From the entries below, return only the lines starting at the one that contains "I and Q. -/" and ending at the one that contains "lost : Bool := false", exactly as they stand.

DATA RECORDS -
==================================================
/-- The distribution link's state that no register field holds. -/
structure Link where
  /-- Sample count at which the frame grid started (R177). -/
  grid : Nat := 0
  ports : Tab LinkPort := []
  lanes : Tab LinkLane := []
  /-- Port slices held muted for their remote guard, by downlink stream (R214). -/
  guard : List Nat := []
  /-- The last channel selection written on each bus: switch address and channel (R234). -/
  muxed : Tab (Nat × Nat) := []
  /-- The accesses of the last transaction on each bus, in order (R234, R235). -/
  accesses : Tab (List BusAccess) := []
  /-- Sample count of the last `GO` of each bus's host transaction (R233). -/
  xferAt : Tab Nat := []
  deriving DecidableEq, Repr

/-- One component of a sample as the datapath carries it: its value and the residue that travels with it (R362). -/
structure Comp where
  v : Int := 0
  res : Nat := 0
  deriving DecidableEq, Repr

/-- A complex sample. -/
structure Cx where
  i : Comp := {}
  q : Comp := {}
  deriving DecidableEq, Repr

/-- A sample block (R24): its exponent, 15 for an invalid one, and its mantissas, I and Q. -/
structure Block where
  exp : Nat := 15
  smp : List (Int × Int) := []
  deriving DecidableEq, Repr

/-- The 256 tile samples of a stream at one tile sample instant: values, the invalid flag, and the tiles that saturated. -/
structure Row where
  smp : List Cx := []
  bad : Bool := false
  sat : List Nat := []
  deriving DecidableEq, Repr

/-- What the datapath holds of one stream (R335, R336). A donor downlink stream uses the first group, an uplink port stream the
received samples, and a downlink port stream and a donor uplink stream the synthesis. -/
structure PlaneStream where
  /-- The donor samples of the block under way, each with the downlink gate at its antenna reference position; a lost one stands
  among them (R269, R278, R354). -/
  raw : List (Int × Int × Bool) := []
  lost : Bool := false
  /-- Time-domain samples that the analysis still covers, newest first, each with its instant in 1/16 sample of the frame grid and
  whether it belongs to a frame that counts as invalid (R194). -/
  hist : List (Nat × Bool × Cx) := []
  /-- The tile samples of the two taps at the last tile sample instant (R393). -/
  inTap : Row := {}
  outTap : Row := {}
  /-- Rows that a later stage still covers, newest first: the alignment buffer of an uplink port stream, the synthesis bank's
  memory of the others, and a downlink port stream's reference for the cancellers. A donor stream keeps the rows of the tap that
  the slow watch and the uplink correlators delay (R444, R574). -/
  rows : List Row := []
  refs : List Row := []
  /-- A downlink port stream's gained tiles before rotation times its chips, newest first; in a survey round the probe as gained
  (R442, R461). -/
  gained : List Row := []
  /-- By how much the newest sample of an uplink's last analysis was later than its instant, in 1/16 sample. -/
  late : Nat := 0
  /-- Synthesised samples not yet taken, and the samples of the block under way. -/
  out : List Cx := []
  blk : List Cx := []
  /-- The blocks of the frame under way and of the last complete one (R186); a donor uplink's block last sent (R270). -/
  frame : List Block := []
  full : List Block := []
  /-- A residue mismatch in the time domain makes the block under way invalid (R364, R372). -/
  spoilt : Bool := false
  deriving DecidableEq, Repr

/-- Where the last tile sample of a donor slice and direction lay: its offset in the loop tick, its millisecond of the orbit and the
segment type of the pattern. -/
structure TileClock where
  off : Nat := 0
  ms : Nat := 0
  gate : Nat := 0
  deriving DecidableEq, Repr

/-- The sample datapath (chapter 05). -/
structure Plane where
  streams : Tab PlaneStream := []
  /-- By 2 × donor slice + direction. -/
  clocks : Tab TileClock := []
  /-- The donor tiles that a processor has last received over the ring, by 64 × donor slice + processor (R353). -/
  ring : Tab Row := []
  /-- The octets of the last block sent by each physical transmit lane of the donor interface (R268, R270). -/
  dtx : Tab (List Nat) := []
  deriving DecidableEq, Repr

/-- The donor interface's state that no register field holds. -/
structure Donor where
  /-- The next SYSREF pulse sets the LEMC phase (R271). -/
  armed : Bool := false
  /-- The LEMC phase: the sampling instant of the pulse that set it, in half samples since AO power-good. -/
  phase : Option Nat := none
  /-- Multiblocks in a row that failed their CRC-12, by 8 × receive link + lane of the link (R275). -/
  runs : Tab Nat := []
  deriving DecidableEq, Repr

/-- One on-board station's state that no register field holds (R280 to R301). Pin levels are `true` where active;
`TXEN` and `PAEN` stand in `FES_STS_s`. -/
structure Station where
  rxen : Bool := false
  lna : Bool := false
  trsw : Bool := false
  aux : Bool := false
  /-- The pattern's transmit segment is open at the station (R296). -/
  patTx : Bool := false
  /-- The slot whose `TX_ON` is pending, and the sample count at which one first entered the slot (R292, R293). -/
  pend : Option Nat := none
  pendAt : Nat := 0
  /-- A `TUNE` held until the calibration ends: its slot and body (R289). -/
  held : Option (Nat × List Nat) := none
  /-- The hop or calibration runs from this sample count for this many periods of 200 MHz; it has elapsed (R287). -/
  hopAt : Nat := 0
  hopLen : Nat := 0
  hopOver : Bool := false
  /-- Polls in a row without lock, and the sample count of the last poll since the hop began (R290). -/
  missed : Nat := 0
  pollAt : Option Nat := none
  /-- 0 none, 1 a drop whose `TXEN` is still active, 2 a raise whose `PAEN` is still inactive, since `stepAt` (R295). -/
  step : Nat := 0
  stepAt : Nat := 0
  /-- Sample count of the last renewal (R294). -/
  renewAt : Nat := 0
  /-- Sample count of the alarm's activation, its lockout's start, and the activations suppressed in it (R301). -/
  alarmAt : Nat := 0
  lockout : Option Nat := none
  suppressed : Nat := 0
  /-- Cached channel entries of 64 octets, by cache place (R284). -/
  cache : Tab (List Nat) := []
  /-- A cache load that runs: cache place and channel (R330). -/
  load : Option (Nat × Nat) := none
  /-- The words of the last SPI transaction as they went out, the bit sent first as the most significant, each with its width in
  bits (R282). -/
  spi : List (Nat × Nat) := []
  /-- The slot whose `SPI_READ` runs (R302). -/
  reading : Option Nat := none
  deriving DecidableEq, Repr
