-- ==== Sys2Proof/Machine/RegMapA.lean ====
section
/-! DEFINITION. The registers of chapters 00, 01, 12 to 16: one constant per field and one description per register, as the field tables of the spec give them. -/

namespace Sys2Proof.Machine
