-- ==== Sys2Proof/Machine/RegMapB.lean ====
section
/-! DEFINITION. The registers of chapters 02 to 05: one constant per field and one description per register, as the field tables of the spec give them. -/

namespace Sys2Proof.Machine
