-- ==== Sys2Proof/Machine/RegMapC.lean ====
section
/-! DEFINITION. The registers of chapters 06 to 11: one constant per field and one description per register, as the field tables of the spec give them. -/

namespace Sys2Proof.Machine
==================================================
ANSWER BOX -
/-- A sample block (R24): its exponent, 15 for an invalid one, and its mantissas, I and Q. -/
structure Block where
  exp : Nat := 15
  smp : List (Int × Int) := []
  deriving DecidableEq, Repr

/-- The 256 tile samples of a stream at one tile sample instant: values, the invalid flag, and the tiles that saturated. -/
structure Row where
  smp : List Cx := []
  bad : Bool := false
  sat : List Nat := []
  deriving DecidableEq, Repr

/-- What the datapath holds of one stream (R335, R336). A donor downlink stream uses the first group, an uplink port stream the
received samples, and a downlink port stream and a donor uplink stream the synthesis. -/
structure PlaneStream where
  /-- The donor samples of the block under way, each with the downlink gate at its antenna reference position; a lost one stands
  among them (R269, R278, R354). -/
  raw : List (Int × Int × Bool) := []
  lost : Bool := false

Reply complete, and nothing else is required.